[MATERIAL SUPPLIED Boundary: Start]

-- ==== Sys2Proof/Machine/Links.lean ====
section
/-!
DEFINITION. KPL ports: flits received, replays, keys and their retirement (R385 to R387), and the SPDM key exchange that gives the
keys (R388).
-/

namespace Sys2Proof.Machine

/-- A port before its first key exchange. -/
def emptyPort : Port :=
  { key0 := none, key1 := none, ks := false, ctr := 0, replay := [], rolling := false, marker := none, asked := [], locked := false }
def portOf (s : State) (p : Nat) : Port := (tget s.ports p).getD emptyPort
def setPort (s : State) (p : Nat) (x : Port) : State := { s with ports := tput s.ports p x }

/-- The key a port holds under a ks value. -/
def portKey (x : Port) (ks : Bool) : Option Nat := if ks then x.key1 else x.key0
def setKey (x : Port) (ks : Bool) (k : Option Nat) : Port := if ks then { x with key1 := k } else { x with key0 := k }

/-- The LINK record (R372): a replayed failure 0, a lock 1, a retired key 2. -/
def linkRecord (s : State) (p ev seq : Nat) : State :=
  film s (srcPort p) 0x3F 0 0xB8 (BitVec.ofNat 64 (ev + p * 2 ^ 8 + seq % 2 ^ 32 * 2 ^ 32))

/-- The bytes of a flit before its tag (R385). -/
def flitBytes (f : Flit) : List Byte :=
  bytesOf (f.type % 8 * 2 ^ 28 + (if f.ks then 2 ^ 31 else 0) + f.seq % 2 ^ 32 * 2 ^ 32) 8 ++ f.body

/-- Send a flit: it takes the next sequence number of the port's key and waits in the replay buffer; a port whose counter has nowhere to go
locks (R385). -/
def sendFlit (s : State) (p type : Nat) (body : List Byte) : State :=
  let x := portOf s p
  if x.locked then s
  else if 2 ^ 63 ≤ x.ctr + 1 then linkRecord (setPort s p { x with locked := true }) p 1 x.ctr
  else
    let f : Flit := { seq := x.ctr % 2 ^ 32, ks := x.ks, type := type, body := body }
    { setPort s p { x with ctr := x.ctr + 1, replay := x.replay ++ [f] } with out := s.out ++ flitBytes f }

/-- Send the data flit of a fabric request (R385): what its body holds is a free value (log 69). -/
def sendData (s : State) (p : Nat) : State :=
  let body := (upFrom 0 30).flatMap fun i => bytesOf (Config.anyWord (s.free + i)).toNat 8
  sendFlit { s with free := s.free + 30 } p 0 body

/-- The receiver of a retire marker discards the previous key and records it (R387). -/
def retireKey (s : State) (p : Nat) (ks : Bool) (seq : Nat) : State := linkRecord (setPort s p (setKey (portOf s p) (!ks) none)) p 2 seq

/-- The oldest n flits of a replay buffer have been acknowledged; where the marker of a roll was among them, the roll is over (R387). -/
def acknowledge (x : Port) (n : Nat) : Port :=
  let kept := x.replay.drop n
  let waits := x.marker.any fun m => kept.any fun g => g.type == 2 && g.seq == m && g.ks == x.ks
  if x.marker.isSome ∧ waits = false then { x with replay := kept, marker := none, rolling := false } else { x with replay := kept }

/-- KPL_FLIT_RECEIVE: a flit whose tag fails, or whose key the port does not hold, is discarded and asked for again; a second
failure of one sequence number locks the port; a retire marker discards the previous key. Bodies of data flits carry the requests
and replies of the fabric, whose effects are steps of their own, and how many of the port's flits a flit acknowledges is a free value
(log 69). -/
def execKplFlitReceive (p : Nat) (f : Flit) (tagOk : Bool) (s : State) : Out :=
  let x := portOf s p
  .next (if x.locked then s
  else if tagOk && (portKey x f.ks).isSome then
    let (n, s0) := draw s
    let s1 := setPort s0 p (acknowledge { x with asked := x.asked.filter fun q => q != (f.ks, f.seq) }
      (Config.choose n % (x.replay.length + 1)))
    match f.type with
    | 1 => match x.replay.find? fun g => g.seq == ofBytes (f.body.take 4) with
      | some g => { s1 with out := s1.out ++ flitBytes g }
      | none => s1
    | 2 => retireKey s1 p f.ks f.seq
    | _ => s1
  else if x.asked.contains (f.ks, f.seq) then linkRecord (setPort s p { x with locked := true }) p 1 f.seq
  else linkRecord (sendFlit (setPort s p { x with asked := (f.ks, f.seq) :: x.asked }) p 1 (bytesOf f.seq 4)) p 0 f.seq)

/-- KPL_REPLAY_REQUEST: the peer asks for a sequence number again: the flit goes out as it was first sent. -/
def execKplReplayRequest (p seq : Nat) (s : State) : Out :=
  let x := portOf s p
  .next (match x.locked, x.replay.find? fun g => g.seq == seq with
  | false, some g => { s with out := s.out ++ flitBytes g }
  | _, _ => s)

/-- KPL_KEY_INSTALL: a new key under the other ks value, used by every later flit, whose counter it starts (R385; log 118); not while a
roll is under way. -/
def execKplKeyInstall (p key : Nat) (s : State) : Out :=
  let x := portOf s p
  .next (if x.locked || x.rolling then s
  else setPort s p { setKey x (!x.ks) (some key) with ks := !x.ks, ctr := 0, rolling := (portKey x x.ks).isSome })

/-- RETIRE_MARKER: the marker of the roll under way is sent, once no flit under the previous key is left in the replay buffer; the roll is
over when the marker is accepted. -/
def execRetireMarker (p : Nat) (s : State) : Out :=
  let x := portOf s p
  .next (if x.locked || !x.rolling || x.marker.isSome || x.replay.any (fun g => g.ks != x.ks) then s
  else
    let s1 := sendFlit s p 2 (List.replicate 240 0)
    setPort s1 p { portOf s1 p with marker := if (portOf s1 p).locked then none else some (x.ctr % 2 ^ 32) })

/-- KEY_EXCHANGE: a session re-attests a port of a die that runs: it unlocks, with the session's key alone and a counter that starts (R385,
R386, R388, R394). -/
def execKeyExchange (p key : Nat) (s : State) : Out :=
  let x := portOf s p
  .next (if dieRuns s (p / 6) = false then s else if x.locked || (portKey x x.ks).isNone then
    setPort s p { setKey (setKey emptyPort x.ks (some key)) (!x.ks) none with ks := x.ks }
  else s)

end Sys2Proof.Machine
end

[MATERIAL SUPPLIED Boundary: End]

Retype exactly the lines of the data above, starting at its first line and finishing with the line that has "def linkRecord (s" in it.

-- ==== Sys2Proof/Machine/Links.lean ====
section
/-!
DEFINITION. KPL ports: flits received, replays, keys and their retirement (R385 to R387), and the SPDM key exchange that gives the
keys (R388).
-/

namespace Sys2Proof.Machine

/-- A port before its first key exchange. -/
def emptyPort : Port :=
  { key0 := none, key1 := none, ks := false, ctr := 0, replay := [], rolling := false, marker := none, asked := [], locked := false }
def portOf (s : State) (p : Nat) : Port := (tget s.ports p).getD emptyPort
def setPort (s : State) (p : Nat) (x : Port) : State := { s with ports := tput s.ports p x }

/-- The key a port holds under a ks value. -/
def portKey (x : Port) (ks : Bool) : Option Nat := if ks then x.key1 else x.key0
def setKey (x : Port) (ks : Bool) (k : Option Nat) : Port := if ks then { x with key1 := k } else { x with key0 := k }

/-- The LINK record (R372): a replayed failure 0, a lock 1, a retired key 2. -/
def linkRecord (s : State) (p ev seq : Nat) : State :=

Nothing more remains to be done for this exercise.